Input records:
■ ■ ■ ■ ■ ■ ■
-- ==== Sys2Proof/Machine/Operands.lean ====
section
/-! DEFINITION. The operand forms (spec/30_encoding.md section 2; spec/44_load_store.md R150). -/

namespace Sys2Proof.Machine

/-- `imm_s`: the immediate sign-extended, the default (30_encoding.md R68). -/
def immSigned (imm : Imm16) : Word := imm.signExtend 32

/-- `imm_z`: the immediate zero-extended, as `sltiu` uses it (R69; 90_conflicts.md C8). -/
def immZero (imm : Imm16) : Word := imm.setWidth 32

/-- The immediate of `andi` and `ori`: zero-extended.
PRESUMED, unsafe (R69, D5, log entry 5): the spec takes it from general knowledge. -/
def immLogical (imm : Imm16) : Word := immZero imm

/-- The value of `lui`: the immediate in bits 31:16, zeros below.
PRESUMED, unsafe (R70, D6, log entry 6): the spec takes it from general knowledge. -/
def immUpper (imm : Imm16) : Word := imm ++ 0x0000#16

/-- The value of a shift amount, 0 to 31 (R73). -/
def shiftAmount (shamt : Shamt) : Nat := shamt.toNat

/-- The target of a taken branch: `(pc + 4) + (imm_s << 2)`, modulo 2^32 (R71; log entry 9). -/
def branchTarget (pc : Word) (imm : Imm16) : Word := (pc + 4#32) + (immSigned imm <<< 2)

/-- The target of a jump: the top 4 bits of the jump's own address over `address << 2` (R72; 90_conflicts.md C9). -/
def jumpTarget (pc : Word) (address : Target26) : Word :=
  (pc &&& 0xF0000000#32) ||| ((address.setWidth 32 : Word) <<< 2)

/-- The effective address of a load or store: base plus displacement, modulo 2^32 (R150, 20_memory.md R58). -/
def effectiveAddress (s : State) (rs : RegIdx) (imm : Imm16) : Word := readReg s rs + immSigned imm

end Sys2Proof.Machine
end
■ ■ ■ ■ ■ ■ ■
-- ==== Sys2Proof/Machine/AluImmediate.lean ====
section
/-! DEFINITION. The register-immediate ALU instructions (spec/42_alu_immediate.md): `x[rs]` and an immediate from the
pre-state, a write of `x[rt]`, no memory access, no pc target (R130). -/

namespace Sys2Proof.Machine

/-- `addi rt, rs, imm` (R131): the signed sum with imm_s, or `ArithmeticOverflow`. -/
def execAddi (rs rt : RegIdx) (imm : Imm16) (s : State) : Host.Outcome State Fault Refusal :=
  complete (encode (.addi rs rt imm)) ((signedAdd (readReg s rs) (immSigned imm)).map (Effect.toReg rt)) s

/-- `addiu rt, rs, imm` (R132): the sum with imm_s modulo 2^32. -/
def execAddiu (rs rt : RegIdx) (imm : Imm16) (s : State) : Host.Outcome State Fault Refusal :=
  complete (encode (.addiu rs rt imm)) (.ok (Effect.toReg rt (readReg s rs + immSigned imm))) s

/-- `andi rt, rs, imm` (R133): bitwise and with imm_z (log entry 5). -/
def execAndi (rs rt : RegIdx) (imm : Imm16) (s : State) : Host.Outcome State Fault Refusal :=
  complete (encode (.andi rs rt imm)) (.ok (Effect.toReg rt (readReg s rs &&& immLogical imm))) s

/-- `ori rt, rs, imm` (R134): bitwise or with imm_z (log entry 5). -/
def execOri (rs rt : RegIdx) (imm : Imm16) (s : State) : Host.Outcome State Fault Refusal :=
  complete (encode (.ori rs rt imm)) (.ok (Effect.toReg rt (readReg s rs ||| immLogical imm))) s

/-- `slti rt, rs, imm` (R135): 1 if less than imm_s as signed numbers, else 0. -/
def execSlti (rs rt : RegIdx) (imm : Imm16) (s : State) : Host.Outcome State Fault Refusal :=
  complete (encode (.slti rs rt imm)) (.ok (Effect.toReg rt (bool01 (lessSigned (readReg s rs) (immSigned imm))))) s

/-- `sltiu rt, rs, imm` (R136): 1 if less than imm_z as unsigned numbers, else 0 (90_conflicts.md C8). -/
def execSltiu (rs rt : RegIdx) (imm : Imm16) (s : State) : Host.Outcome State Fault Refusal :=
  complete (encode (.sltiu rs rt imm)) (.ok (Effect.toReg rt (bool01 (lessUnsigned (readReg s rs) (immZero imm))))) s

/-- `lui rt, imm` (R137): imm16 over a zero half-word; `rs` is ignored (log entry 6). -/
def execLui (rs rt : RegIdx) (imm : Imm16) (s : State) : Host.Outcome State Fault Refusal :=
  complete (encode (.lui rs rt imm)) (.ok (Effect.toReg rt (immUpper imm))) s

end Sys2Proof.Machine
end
■ ■ ■ ■ ■ ■ ■
Task instructions: What you give back should be exactly the lines of the data above from the line with "def immLogical (imm" through the line with "def effectiveAddress (s", both of those included, and nothing more.

Solution to this problem:
def immLogical (imm : Imm16) : Word := immZero imm

/-- The value of `lui`: the immediate in bits 31:16, zeros below.
PRESUMED, unsafe (R70, D6, log entry 6): the spec takes it from general knowledge. -/
def immUpper (imm : Imm16) : Word := imm ++ 0x0000#16

/-- The value of a shift amount, 0 to 31 (R73). -/
def shiftAmount (shamt : Shamt) : Nat := shamt.toNat

/-- The target of a taken branch: `(pc + 4) + (imm_s << 2)`, modulo 2^32 (R71; log entry 9). -/
def branchTarget (pc : Word) (imm : Imm16) : Word := (pc + 4#32) + (immSigned imm <<< 2)

/-- The target of a jump: the top 4 bits of the jump's own address over `address << 2` (R72; 90_conflicts.md C9). -/
def jumpTarget (pc : Word) (address : Target26) : Word :=
  (pc &&& 0xF0000000#32) ||| ((address.setWidth 32 : Word) <<< 2)

/-- The effective address of a load or store: base plus displacement, modulo 2^32 (R150, 20_memory.md R58). -/
def effectiveAddress (s : State) (rs : RegIdx) (imm : Imm16) : Word := readReg s rs + immSigned imm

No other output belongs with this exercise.